* Exercise brief:
Transcribe only part of the material below: the lines from the one containing "(∀ (w w2 : Nat), w < 2 ^ 32 →" through the one containing "if bits w 13", inclusive, exactly as written.

* Records to use:

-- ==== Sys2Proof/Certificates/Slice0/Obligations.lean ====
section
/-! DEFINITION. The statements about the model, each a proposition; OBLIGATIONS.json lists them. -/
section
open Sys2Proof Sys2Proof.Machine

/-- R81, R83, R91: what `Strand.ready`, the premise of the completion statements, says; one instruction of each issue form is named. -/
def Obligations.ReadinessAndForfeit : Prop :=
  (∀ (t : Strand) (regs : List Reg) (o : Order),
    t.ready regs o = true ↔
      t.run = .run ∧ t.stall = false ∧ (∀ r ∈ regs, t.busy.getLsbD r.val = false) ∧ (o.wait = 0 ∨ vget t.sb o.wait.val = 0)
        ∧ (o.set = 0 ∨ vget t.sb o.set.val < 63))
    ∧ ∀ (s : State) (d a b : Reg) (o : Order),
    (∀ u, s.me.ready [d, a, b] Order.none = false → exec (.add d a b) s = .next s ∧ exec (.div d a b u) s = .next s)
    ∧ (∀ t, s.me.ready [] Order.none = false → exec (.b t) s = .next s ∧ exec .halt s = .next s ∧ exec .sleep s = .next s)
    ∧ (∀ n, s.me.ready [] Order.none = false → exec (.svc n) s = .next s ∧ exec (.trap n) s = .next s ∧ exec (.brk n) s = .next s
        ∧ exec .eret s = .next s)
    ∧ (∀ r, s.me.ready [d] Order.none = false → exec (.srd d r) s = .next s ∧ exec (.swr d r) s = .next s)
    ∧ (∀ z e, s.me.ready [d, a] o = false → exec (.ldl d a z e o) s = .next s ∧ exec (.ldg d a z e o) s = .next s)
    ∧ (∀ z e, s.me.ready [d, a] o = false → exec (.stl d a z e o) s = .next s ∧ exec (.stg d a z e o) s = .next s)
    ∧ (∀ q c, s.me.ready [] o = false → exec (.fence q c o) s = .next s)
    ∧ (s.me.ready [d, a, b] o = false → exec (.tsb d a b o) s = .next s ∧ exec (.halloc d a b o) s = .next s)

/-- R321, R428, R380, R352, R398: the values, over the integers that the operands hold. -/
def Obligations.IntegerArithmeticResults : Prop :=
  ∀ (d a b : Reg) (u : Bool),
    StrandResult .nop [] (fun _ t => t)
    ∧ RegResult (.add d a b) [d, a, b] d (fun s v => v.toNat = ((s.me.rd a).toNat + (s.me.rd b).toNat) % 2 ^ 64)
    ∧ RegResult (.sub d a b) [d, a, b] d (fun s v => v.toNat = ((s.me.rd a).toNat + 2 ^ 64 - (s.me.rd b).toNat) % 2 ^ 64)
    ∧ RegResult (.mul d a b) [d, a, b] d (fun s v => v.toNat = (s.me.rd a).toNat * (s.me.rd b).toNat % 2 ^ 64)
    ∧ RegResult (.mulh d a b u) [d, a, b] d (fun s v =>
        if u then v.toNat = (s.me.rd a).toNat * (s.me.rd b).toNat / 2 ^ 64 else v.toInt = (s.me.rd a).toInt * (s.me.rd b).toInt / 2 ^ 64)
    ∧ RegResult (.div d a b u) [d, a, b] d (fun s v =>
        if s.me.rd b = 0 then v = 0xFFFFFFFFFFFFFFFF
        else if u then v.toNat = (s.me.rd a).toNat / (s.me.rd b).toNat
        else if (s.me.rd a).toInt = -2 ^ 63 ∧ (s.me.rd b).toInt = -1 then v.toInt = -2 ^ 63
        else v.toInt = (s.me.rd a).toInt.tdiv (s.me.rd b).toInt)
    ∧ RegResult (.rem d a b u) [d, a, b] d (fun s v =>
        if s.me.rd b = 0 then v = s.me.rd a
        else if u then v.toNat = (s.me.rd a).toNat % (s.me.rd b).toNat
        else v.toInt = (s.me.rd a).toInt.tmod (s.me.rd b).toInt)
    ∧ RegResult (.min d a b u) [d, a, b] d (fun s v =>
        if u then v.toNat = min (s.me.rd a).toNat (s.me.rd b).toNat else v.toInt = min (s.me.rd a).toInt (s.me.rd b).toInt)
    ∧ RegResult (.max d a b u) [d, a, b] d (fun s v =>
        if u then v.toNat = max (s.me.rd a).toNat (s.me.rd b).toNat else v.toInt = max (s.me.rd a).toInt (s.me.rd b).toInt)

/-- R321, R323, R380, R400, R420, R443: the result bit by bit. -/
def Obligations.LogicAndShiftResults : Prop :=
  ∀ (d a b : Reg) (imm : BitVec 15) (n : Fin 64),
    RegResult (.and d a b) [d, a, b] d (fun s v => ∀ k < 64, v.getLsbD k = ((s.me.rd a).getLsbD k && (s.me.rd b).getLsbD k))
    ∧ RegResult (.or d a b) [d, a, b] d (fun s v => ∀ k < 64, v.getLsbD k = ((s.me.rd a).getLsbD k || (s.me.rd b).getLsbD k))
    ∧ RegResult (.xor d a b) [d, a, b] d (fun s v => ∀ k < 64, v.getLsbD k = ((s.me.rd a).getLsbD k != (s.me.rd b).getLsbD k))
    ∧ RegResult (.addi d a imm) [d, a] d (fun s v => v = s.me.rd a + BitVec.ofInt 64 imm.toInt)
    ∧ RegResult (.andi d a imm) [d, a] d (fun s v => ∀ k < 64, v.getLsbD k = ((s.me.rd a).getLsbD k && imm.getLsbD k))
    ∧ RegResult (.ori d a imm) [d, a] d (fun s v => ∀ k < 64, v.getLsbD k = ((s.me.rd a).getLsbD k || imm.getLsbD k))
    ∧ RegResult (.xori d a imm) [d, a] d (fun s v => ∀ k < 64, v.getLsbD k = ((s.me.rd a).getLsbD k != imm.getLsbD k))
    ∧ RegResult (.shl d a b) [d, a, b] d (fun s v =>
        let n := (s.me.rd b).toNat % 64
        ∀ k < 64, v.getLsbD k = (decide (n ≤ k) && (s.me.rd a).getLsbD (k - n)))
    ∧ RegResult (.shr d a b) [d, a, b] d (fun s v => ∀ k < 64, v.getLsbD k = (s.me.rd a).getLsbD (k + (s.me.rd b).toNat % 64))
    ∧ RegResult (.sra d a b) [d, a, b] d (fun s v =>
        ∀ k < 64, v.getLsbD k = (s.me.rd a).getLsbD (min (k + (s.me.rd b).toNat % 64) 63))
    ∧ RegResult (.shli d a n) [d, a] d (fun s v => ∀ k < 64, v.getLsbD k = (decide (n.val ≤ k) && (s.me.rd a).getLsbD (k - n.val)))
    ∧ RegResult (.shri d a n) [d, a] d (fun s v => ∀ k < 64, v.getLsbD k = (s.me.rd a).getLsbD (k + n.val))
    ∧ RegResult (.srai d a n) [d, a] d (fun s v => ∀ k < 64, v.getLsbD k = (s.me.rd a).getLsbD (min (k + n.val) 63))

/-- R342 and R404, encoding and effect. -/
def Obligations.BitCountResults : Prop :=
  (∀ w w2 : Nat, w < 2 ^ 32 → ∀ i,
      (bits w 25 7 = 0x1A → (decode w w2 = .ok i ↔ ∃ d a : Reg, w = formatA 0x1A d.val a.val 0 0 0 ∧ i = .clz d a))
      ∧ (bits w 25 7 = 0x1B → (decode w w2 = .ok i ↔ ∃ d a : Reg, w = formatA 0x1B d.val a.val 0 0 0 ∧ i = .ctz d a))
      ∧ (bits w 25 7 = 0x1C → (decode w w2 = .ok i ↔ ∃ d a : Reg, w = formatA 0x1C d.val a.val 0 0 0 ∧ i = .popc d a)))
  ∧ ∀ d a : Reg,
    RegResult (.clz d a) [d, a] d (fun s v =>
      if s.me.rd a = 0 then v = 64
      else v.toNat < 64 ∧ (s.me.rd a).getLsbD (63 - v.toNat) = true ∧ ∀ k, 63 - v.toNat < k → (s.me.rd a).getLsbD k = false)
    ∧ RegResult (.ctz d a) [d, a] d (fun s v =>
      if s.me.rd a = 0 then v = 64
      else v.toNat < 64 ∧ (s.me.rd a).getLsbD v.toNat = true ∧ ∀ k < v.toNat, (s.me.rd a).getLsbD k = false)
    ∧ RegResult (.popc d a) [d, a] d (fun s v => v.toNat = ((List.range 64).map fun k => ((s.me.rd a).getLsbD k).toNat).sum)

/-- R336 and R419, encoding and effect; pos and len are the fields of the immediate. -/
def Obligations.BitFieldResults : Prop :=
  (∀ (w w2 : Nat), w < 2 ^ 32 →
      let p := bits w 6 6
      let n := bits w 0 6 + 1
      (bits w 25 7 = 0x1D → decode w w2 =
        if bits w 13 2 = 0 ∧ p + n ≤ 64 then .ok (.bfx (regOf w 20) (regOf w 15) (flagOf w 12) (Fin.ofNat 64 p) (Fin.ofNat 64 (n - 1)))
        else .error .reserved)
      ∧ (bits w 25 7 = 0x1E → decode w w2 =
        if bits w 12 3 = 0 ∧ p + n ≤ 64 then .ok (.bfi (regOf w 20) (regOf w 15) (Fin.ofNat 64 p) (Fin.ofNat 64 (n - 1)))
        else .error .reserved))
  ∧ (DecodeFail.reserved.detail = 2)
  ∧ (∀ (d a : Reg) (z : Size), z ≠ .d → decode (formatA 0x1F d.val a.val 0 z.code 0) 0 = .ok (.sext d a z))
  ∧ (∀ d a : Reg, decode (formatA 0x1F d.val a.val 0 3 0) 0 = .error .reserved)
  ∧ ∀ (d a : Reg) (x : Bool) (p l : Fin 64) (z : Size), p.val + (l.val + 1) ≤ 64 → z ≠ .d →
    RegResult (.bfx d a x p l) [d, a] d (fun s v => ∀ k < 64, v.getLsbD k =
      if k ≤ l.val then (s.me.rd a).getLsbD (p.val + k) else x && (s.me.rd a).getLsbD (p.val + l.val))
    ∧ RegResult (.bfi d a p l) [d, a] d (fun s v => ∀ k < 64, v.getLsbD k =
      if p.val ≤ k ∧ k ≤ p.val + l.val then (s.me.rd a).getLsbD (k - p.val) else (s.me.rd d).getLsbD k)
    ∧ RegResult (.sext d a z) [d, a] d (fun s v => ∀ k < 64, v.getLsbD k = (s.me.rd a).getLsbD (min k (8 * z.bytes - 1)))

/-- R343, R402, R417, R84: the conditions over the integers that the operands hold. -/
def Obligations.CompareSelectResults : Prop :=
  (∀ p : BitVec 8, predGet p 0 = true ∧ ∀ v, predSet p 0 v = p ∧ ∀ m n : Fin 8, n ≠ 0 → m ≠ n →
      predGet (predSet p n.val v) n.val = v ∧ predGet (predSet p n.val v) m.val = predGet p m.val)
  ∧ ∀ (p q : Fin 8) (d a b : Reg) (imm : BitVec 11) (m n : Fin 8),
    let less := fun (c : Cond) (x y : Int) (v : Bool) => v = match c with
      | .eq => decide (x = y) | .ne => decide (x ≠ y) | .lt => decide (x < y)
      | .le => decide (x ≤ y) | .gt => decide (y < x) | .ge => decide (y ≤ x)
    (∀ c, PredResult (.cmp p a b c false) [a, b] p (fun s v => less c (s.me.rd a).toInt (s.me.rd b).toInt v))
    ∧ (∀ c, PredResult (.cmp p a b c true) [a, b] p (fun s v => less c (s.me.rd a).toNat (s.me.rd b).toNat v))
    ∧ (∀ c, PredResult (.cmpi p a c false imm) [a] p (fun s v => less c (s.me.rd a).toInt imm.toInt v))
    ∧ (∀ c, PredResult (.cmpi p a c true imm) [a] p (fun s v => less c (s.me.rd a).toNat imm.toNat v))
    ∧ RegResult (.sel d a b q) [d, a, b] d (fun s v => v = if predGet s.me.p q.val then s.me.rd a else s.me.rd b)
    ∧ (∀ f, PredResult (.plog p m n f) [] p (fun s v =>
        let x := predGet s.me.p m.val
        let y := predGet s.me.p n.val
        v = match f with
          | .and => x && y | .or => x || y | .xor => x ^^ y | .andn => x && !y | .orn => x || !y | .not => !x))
--
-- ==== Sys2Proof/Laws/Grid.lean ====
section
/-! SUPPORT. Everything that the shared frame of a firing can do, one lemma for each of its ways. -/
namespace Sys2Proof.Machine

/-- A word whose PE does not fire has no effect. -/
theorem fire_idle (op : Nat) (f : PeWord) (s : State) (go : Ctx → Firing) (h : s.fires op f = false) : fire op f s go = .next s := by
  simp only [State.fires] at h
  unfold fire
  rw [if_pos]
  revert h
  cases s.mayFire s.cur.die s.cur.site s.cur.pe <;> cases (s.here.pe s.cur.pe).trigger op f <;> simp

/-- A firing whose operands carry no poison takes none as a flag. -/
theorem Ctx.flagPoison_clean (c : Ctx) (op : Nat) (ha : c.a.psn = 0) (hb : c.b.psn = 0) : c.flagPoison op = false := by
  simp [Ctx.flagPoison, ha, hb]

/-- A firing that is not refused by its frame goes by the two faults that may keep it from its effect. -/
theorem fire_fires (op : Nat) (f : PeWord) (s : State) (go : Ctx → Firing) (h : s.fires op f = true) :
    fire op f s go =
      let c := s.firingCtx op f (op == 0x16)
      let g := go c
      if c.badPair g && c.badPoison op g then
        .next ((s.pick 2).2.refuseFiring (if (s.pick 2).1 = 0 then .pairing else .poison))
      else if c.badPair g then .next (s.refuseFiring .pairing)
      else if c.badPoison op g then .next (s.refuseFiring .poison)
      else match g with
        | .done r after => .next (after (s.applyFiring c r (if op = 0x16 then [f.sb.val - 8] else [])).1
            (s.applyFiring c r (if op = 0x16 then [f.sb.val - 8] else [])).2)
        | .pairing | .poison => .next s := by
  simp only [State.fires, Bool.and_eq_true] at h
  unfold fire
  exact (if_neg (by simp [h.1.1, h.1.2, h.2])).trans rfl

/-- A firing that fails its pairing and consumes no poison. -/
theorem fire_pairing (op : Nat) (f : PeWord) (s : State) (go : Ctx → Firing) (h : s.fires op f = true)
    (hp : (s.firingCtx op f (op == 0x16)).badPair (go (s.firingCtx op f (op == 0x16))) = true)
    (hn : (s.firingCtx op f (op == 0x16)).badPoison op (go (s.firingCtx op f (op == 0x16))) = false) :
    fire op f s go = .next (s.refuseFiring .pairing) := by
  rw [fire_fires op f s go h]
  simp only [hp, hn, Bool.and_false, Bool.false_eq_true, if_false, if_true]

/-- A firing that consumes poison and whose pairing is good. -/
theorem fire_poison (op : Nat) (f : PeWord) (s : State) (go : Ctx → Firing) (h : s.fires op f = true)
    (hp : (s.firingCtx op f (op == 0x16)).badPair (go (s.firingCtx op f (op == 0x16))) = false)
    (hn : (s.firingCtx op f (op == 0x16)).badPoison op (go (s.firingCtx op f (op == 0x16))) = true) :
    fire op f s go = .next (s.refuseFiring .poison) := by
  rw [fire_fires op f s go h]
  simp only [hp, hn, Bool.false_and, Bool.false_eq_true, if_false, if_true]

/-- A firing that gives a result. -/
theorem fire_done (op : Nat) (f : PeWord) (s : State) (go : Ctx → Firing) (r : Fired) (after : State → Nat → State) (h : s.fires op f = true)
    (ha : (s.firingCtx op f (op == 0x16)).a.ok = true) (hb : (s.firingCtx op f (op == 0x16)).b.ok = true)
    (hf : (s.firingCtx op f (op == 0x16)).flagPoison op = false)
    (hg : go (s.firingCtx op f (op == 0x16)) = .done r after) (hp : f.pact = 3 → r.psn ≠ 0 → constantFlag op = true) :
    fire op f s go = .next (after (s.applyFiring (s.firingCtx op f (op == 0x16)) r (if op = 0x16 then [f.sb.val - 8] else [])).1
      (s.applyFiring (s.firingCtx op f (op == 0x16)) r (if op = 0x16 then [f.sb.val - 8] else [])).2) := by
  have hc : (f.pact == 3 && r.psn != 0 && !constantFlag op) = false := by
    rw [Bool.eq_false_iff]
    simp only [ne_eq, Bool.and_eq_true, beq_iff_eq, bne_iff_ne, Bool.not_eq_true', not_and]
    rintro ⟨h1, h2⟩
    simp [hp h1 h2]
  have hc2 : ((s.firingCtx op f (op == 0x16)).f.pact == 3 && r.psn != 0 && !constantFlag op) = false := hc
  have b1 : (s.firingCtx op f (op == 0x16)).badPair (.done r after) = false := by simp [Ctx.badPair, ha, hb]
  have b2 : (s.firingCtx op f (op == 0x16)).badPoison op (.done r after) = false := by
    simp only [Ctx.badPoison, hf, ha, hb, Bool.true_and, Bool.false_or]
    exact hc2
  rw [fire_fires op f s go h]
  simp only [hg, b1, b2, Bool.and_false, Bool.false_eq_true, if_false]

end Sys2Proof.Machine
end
* * *
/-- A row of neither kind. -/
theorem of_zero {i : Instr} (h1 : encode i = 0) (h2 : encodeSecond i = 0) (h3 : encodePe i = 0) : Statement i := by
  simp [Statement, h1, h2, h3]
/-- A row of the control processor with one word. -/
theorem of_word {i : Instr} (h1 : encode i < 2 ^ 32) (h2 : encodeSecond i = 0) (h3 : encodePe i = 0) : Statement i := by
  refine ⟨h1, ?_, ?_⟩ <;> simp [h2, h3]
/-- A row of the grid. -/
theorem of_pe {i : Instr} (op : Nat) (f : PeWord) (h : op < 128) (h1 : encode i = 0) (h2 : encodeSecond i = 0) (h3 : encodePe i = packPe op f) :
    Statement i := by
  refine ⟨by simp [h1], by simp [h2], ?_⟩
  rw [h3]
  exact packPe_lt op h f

* Response area:
  (∀ (w w2 : Nat), w < 2 ^ 32 →
      let p := bits w 6 6
      let n := bits w 0 6 + 1
      (bits w 25 7 = 0x1D → decode w w2 =
        if bits w 13 2 = 0 ∧ p + n ≤ 64 then .ok (.bfx (regOf w 20) (regOf w 15) (flagOf w 12) (Fin.ofNat 64 p) (Fin.ofNat 64 (n - 1)))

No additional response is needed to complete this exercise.